Compute the following integral.

    \[ \int \frac{\sqrt{x^2+x}}{x} \, dx. \]


First, we have

    \[ \int \frac{\sqrt{x^2+x}}{x} \, dx = \int \frac{\sqrt{x}\sqrt{x+1}}{x} \, dx = \int \sqrt{\frac{x+1}{x}} \, dx. \]

Then, we make a substitution, letting

    \begin{align*}  &&u &= \frac{x+1}{x} \\ \implies && du &= -\frac{1}{x^2} \, dx \\ \implies && dx &= \frac{1}{(1-u)^2}. \end{align*}

This gives us

    \[ \int \frac{\sqrt{x^2+x}}{x} \, dx = -\int \frac{\sqrt{u}}{(1-u)^2} \, du. \]

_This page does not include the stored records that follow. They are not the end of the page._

-- ==== Sys2Proof/Machine/Admit.lean ====
section
/-! DEFINITION. Register accesses from the host port and the service cores: width, halves and latches, aborts, clock gating, and when
an access is admitted (R8, R11, R12, R328 to R331, R374, R380, R382, R416, R420, R422 to R424). -/
namespace Sys2Proof.Machine

/-! ### What an access reaches -/

/-- The part of a register that an access covers. -/
inductive Part32 where
  | whole | low | high
  deriving DecidableEq, Repr

/-- The register an access of 32 bits, or of 64 where `wide`, reaches; none where it completes with an abort (R11, R12). -/
def target (off : Nat) (wide : Bool) : Option (Reg × Part32) :=
  if wide then
    match regAt off with
    | some r => if off % 8 = 0 ∧ r.row.wide then some (r, .whole) else none
    | none => none
  else if off % 4 ≠ 0 then none
  else
    match regAt off with
    | some r => some (r, if r.row.wide then .low else .whole)
    | none =>
      match regAt (off - 4) with
      | some r => if 4 ≤ off ∧ r.row.wide then some (r, .high) else none
      | none => none

/-- The sub-unit of a register's window, in the order of TSU_CLKEN, or the one that an inspection window shows. The global
registers, the pod windows, the Fault Controller and the path section belong to none (R381, R382). -/
def unitOf (r : Reg) : Option Nat :=
  match r.name with
  | .ctxCnt => some (if r.j < 10 then 1 else if r.j < 13 then 7 else 3)
  | .aperture => [some 1, some 2, some 2, none, some 3, some 4, some 6, some 0, some 5, some 7].getD r.i none
  | _ => [none, some 0, none, some 1, some 2, some 3, some 4, some 5, some 7, some 6, none, some 8].getD (r.off / 0x10000) none

/-- The register's sub-unit is stopped under KL-400 compatibility. -/
def State.unitGated (s : State) (r : Reg) : Bool :=
  match unitOf r with
  | none => false
  | some u => s.gated u

/-- In native mode the access starts a stopped clock again (R380). -/
def State.wakeFor (s : State) (r : Reg) : State :=
  match unitOf r with
  | none => s
  | some u => s.wake u

/-- Before READY only reads of TSU_IDENT and TSU_START are answered (R375). -/
def earlyRead (n : RegName) : Bool := decide (n = .tsuIdent) || decide (n = .tsuStart)

/-! ### The half latches (R12) -/

def State.halves (s : State) (who : Requester) : Latch := ((s.latches.find? fun x => decide (x.1 = who)).map Prod.snd).getD {}

def State.setHalves (s : State) (who : Requester) (l : Latch) : State :=
  let rest := s.latches.filter fun x => decide (x.1 ≠ who)
  { s with latches := if l = {} then rest else (who, l) :: rest }

def loHalf (v : BitVec 64) : BitVec 32 := v.setWidth 32
def hiHalf (v : BitVec 64) : BitVec 32 := (v >>> 32).setWidth 32
def joinHalves (hi lo : BitVec 32) : BitVec 64 := hi.setWidth 64 <<< 32 ||| lo.setWidth 64

/-- A write of the low half is held. -/
def State.writeLow (s : State) (who : Requester) (r : Reg) (v : BitVec 32) : State :=
  s.setHalves who { s.halves who with wr := some (r.off, v) }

Next, we make another substitution, letting t = \sqrt{u} and dt = \frac{1}{2\sqrt{u}} \, du. This gives us,

    \begin{align*}  -\int \frac{\sqrt{u}}{(1-u)^2} \, du &= -2 \int \frac{t^2}{(1-t^2)^2} \, dt \\[9pt]  &= -2 \int \frac{t^2}{(t^2-1)^2} \, dt \\[9pt]  &= -2 \int \frac{t^2}{(t+1)^2 (t-1)^2} \, dt. \end{align*}

We can then use partial fractions on the integrand,

    \[ \frac{t^2}{(t+1)^2 (t-1)^2} = \frac{A}{t+1} + \frac{B}{(t+1)^2} + \frac{C}{t-1} + \frac{D}{(t-1)^2}. \]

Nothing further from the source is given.